In an effort to push past doubts cast by rival firms, data lake provider Databriks on Tuesday said that it is open sourcing all Delta Lake APIs as part of the Delta Lake 2.0 release. The company also announced that it will be contributing all enhancements of Delta Lake to The Linux Foundation.
Databricks rivals such as Cloudera, Dremio, Google (Big Lake), Microsoft, Oracle, SAP, AWS Snowflake, HPE (Ezmeral) and Vertica have criticized the company, casting doubt whether Delta Lake was open source or proprietary, thereby taking away a share of prospective customers, analysts said.
“The new announcement should provide continuity and clarity for users and help counter confusion (stoked in part by competitors) about whether Delta Lake is proprietary or open source,” said Matt Aslett, research director at Ventana Research.
With the new announcements, Databricks is customer putting concerns and competitive criticism to bed, said Doug Henschen, principal analyst at Constellation Research.
“In competitive deals, rivals such as Snowflake would point out to would-be customers that aspects of Delta Lake were proprietary,” Henschen said, adding that Databricks customers can now trust that their data is on an open platform and that they’re not locked into Delta Lake.
Competition grows in commercial open source market
With an increasing number of commercial open source projects in the data lake market, Databriks’ Delta Lake may find itself facing new competition, including Apache Iceberg, which offers high-performance querying for very large analytic tables.

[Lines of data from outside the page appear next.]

@[simp] theorem enterTrap_life (c : Core) (t : PendTrap) (m v cq l : Nat) : (enterTrap c t m v cq l).life = c.life := rfl
@[simp] theorem enterTrap_frozenV (c : Core) (t : PendTrap) (m v cq l : Nat) : (enterTrap c t m v cq l).frozenV = c.frozenV := rfl
@[simp] theorem enterTrap_dstop (c : Core) (t : PendTrap) (m v cq l : Nat) : (enterTrap c t m v cq l).dstop = c.dstop := rfl
@[simp] theorem enterTrap_failed (c : Core) (t : PendTrap) (m v cq l : Nat) : (enterTrap c t m v cq l).failed = c.failed := rfl
@[simp] theorem enterTrap_exempt (c : Core) (t : PendTrap) (m v cq l : Nat) : (enterTrap c t m v cq l).exempt = c.exempt := rfl
@[simp] theorem enterTrap_fc (c : Core) (t : PendTrap) (m v cq l : Nat) : (enterTrap c t m v cq l).fc = c.fc := rfl
@[simp] theorem enterTrap_entered (c : Core) (t : PendTrap) (m v cq l : Nat) : (enterTrap c t m v cq l).entered = c.entered := rfl
@[simp] theorem enterTrap_stall (c : Core) (t : PendTrap) (m v cq l : Nat) : (enterTrap c t m v cq l).stall = c.stall := rfl
@[simp] theorem enterTrap_errs (c : Core) (t : PendTrap) (m v cq l : Nat) : (enterTrap c t m v cq l).errs = c.errs := rfl
@[simp] theorem enterTrap_nfree (c : Core) (t : PendTrap) (m v cq l : Nat) : (enterTrap c t m v cq l).nfree = c.nfree := rfl
@[simp] theorem enterTrap_vec (c : Core) (t : PendTrap) (m v cq l : Nat) : (enterTrap c t m v cq l).vec = c.vec := rfl
@[simp] theorem enterTrap_mx (c : Core) (t : PendTrap) (m v cq l : Nat) : (enterTrap c t m v cq l).mx = c.mx := rfl
@[simp] theorem enterTrap_h (c : Core) (t : PendTrap) (m v cq l : Nat) : (enterTrap c t m v cq l).h = c.h := rfl
@[simp] theorem enterTrap_sp (c : Core) (t : PendTrap) (m v cq l : Nat) : (enterTrap c t m v cq l).sp = c.sp := rfl
@[simp] theorem enterTrap_cn (c : Core) (t : PendTrap) (m v cq l : Nat) : (enterTrap c t m v cq l).cn = c.cn := rfl
@[simp] theorem enterTrap_task (c : Core) (t : PendTrap) (m v cq l : Nat) : (enterTrap c t m v cq l).task = c.task := rfl
@[simp] theorem enterTrap_qm (c : Core) (t : PendTrap) (m v cq l : Nat) : (enterTrap c t m v cq l).qm = c.qm := rfl
@[simp] theorem enterTrap_qv (c : Core) (t : PendTrap) (m v cq l : Nat) : (enterTrap c t m v cq l).qv = c.qv := rfl
@[simp] theorem enterTrap_qc (c : Core) (t : PendTrap) (m v cq l : Nat) : (enterTrap c t m v cq l).qc = c.qc := rfl
@[simp] theorem enterTrap_ql (c : Core) (t : PendTrap) (m v cq l : Nat) : (enterTrap c t m v cq l).ql = c.ql := rfl
@[simp] theorem enterTrap_latch (c : Core) (t : PendTrap) (m v cq l : Nat) : (enterTrap c t m v cq l).latch = c.latch := rfl
@[simp] theorem enterTrap_land (c : Core) (t : PendTrap) (m v cq l : Nat) : (enterTrap c t m v cq l).land = c.land := rfl
@[simp] theorem enterTrap_cmds (c : Core) (t : PendTrap) (m v cq l : Nat) : (enterTrap c t m v cq l).cmds = c.cmds := rfl
@[simp] theorem enterTrap_msgs (c : Core) (t : PendTrap) (m v cq l : Nat) : (enterTrap c t m v cq l).msgs = c.msgs := rfl
@[simp] theorem enterTrap_trapNow (c : Core) (t : PendTrap) (m v cq l : Nat) : (enterTrap c t m v cq l).trapNow = c.trapNow := rfl
@[simp] theorem enterTrap_trapSeq (c : Core) (t : PendTrap) (m v cq l : Nat) : (enterTrap c t m v cq l).trapSeq = c.trapSeq := rfl
@[simp] theorem enterTrap_trapT (c : Core) (t : PendTrap) (m v cq l : Nat) : (enterTrap c t m v cq l).trapT = c.trapT := rfl
@[simp] theorem enterTrap_violAt (c : Core) (t : PendTrap) (m v cq l : Nat) : (enterTrap c t m v cq l).violAt = c.violAt := rfl
@[simp] theorem enterTrap_heldq (c : Core) (t : PendTrap) (m v cq l : Nat) : (enterTrap c t m v cq l).heldq = c.heldq := rfl
@[simp] theorem enterTrap_late (c : Core) (t : PendTrap) (m v cq l : Nat) : (enterTrap c t m v cq l).late = c.late := rfl
@[simp] theorem enterTrap_early (c : Core) (t : PendTrap) (m v cq l : Nat) : (enterTrap c t m v cq l).early = c.early := rfl

/-! Scalar registers, the PC and the counts. -/

@[simp] theorem getS_zero (c : Core) : getS c 0 = 0 := rfl

/-- A write is read back, but for s0 (R77, R103). -/
theorem getS_setS (c : Core) (n m : BitVec 6) (v : Word) :
    getS (setS c n v) m = if m = n ∧ n ≠ 0 then v else getS c m := by
  unfold setS
  by_cases hn : n = 0
  · rw [if_pos hn, if_neg (fun h => h.2 hn)]
  · rw [if_neg hn]
    unfold getS
    by_cases h0 : m = 0
    · rw [if_pos h0, if_pos h0, if_neg (fun h => h.2 (h.1 ▸ h0))]
    · rw [if_neg h0, if_neg h0, mapGet_mapSet]
      by_cases hm : m = n
      · rw [if_pos (by rw [hm]), if_pos ⟨hm, hn⟩]
      · rw [if_neg (fun h => hm (BitVec.eq_of_toNat_eq h)), if_neg (fun h => hm h.1)]

theorem getS_congr (c d : Core) (h : d.seq.s = c.seq.s) (n : BitVec 6) : getS d n = getS c n := by simp [getS, h]

@[simp] theorem getS_stepPc (c : Core) (n : BitVec 6) : getS (stepPc c) n = getS c n := rfl
@[simp] theorem getS_setPc (c : Core) (t : BitVec 32) (n : BitVec 6) : getS (setPc c t) n = getS c n := rfl
@[simp] theorem getS_retire (c : Core) (cyc gap : Nat) (n : BitVec 6) : getS (retire c cyc gap) n = getS c n := rfl
@[simp] theorem getS_countEv (c : Core) (ev k : Nat) (n : BitVec 6) : getS (countEv c ev k) n = getS c n := rfl

theorem getS_setSLat (c : Core) (cyc : Nat) (n m : BitVec 6) (v : Word) (lat : Nat) :
    getS (setSLat c cyc n v lat) m = if m = n ∧ n ≠ 0 then v else getS c m := by
  rw [← getS_setS]; unfold setSLat; split <;> rfl

@[simp] theorem setSLat_pc (c : Core) (cyc : Nat) (n : BitVec 6) (v : Word) (lat : Nat) :
    (setSLat c cyc n v lat).seq.pc = c.seq.pc := by unfold setSLat setS; split <;> rfl
@[simp] theorem setSLat_lstk (c : Core) (cyc : Nat) (n : BitVec 6) (v : Word) (lat : Nat) :
    (setSLat c cyc n v lat).seq.lstk = c.seq.lstk := by unfold setSLat setS; split <;> rfl
@[simp] theorem setSLat_psum (c : Core) (cyc : Nat) (n : BitVec 6) (v : Word) (lat : Nat) :
    (setSLat c cyc n v lat).seq.psum = c.seq.psum := by unfold setSLat setS; split <;> rfl
@[simp] theorem stepPc_pc (c : Core) : (stepPc c).seq.pc = c.seq.pc + 1 := rfl
@[simp] theorem stepPc_lstk (c : Core) : (stepPc c).seq.lstk = c.seq.lstk := rfl
@[simp] theorem stepPc_psum (c : Core) : (stepPc c).seq.psum = c.seq.psum := rfl
@[simp] theorem setPc_pc (c : Core) (t : BitVec 32) : (setPc c t).seq.pc = t := rfl
@[simp] theorem setPc_lstk (c : Core) (t : BitVec 32) : (setPc c t).seq.lstk = c.seq.lstk := rfl
@[simp] theorem setPc_psum (c : Core) (t : BitVec 32) : (setPc c t).seq.psum = c.seq.psum := rfl
@[simp] theorem retire_pc (c : Core) (cyc gap : Nat) : (retire c cyc gap).seq.pc = c.seq.pc := rfl
@[simp] theorem retire_lstk (c : Core) (cyc gap : Nat) : (retire c cyc gap).seq.lstk = c.seq.lstk := rfl
@[simp] theorem retire_psum (c : Core) (cyc gap : Nat) : (retire c cyc gap).seq.psum = c.seq.psum := rfl
@[simp] theorem retire_w (c : Core) (cyc gap : Nat) : (retire c cyc gap).task.w = c.task.w + 1 := rfl
@[simp] theorem retire_k (c : Core) (cyc gap : Nat) : (retire c cyc gap).cn.k = c.cn.k := rfl
@[simp] theorem retire_wait (c : Core) (cyc gap : Nat) : (retire c cyc gap).seq.wait = none := rfl

end Sys2Proof.Machine
end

“There are also open source projects that have recently started to be commercialized, such as OneHouse for Apache Hudi and both Starburst and Dremio coming out with their Apache Iceberg offerings,” said Hyoun Park, chief analyst at Amalgam Insights.
“With these offerings coming out, Delta Lake faced pressure from other open source lakehouse formats to become more functionally robust as the lakehouse market starts to splinter and technologists have multiple options,” Park added.
Many other players in this space are focused on Apache Iceberg as an alternative to Delta Lake tables, Venatana’s Aslett said. Delta tables, in contrast to traditional tables that store data in rows and columns, can access ACID (Atomy, Consistency, Isolation, and Durability) transactions to store metadata to help with faster data ingestion.
Delta Lake is sometimes referred to as a data lakehouse, a data architecture that offers both storage and analytics capabilities, in contrast to the concepts for data lakes, which store data in native format, and data warehouses, which store structured data (often in SQL format).
In April, Google announced Big Lake and Iceberg support, and earlier this month, Snowflake announced support for Apache Iceberg tables in private preview.
The Iceberg announcement, just like Databriks’ open source strategy, aims to appeal to prospective customers who might have concerns about committing to one vendor and the prospect of having access to their own data encumbered down the road, Henschen said.
In the face of renewed competition, Databriks’ move to open source Delta Lake is a good move, said Sanjeev Mohan, former research vice president at Gartner.
“Databrics’ announcement to open source the full capabilities of Delta Lake is an excellent step to drive wider adoption,” said Sanjeev Mohan, former research vice president for big data and analytics at Gartner.
Delta Lake 2.0 offers faster query performance
Databriks’ Delta Lake 2.0, which will be fully available later this year, is expected to offer faster query performance for data analysis, the company said.
Databriks on Tuesday also released the second edition of MLflow—an open source platform for managing the end-to-end machine learning lifecycle (MLOps).
MLflow 2.0 comes with MLflow Pipelines, which offer data scientists predefined, production-ready templates based on the model type they’re building to allow them to accelerate model development without requiring intervention from production engineers, the company said.
According to analysts, MLflow 2.0 will serve as a more mature option for data scientists as machine learning production continues to be a challenging process, and translation of algorithmic models into production-grade application code on securely governed resources continues to be difficult.
“There are a number of vendor solutions in this space including Amazon Sagemaker, Azure Machine Learning, Google Cloud AI, Datarobot, Domino Data, Dataiku, and Iguazio. But Databricks serves as a neutral vendor compared to the hyperscalers and Databricks’ unified approach to data and model management serves as a differentiator to MLOps vendors that focus on the coding and production challenges of model operationalization,” Amalgam’s Park said.
The move to release MLflow 2.0 eases the path to bring streaming and streaming analysis into production data pipelines, Henschen said, adding that many companies struggle with MLOps and fail even after successfully creating machine learning models.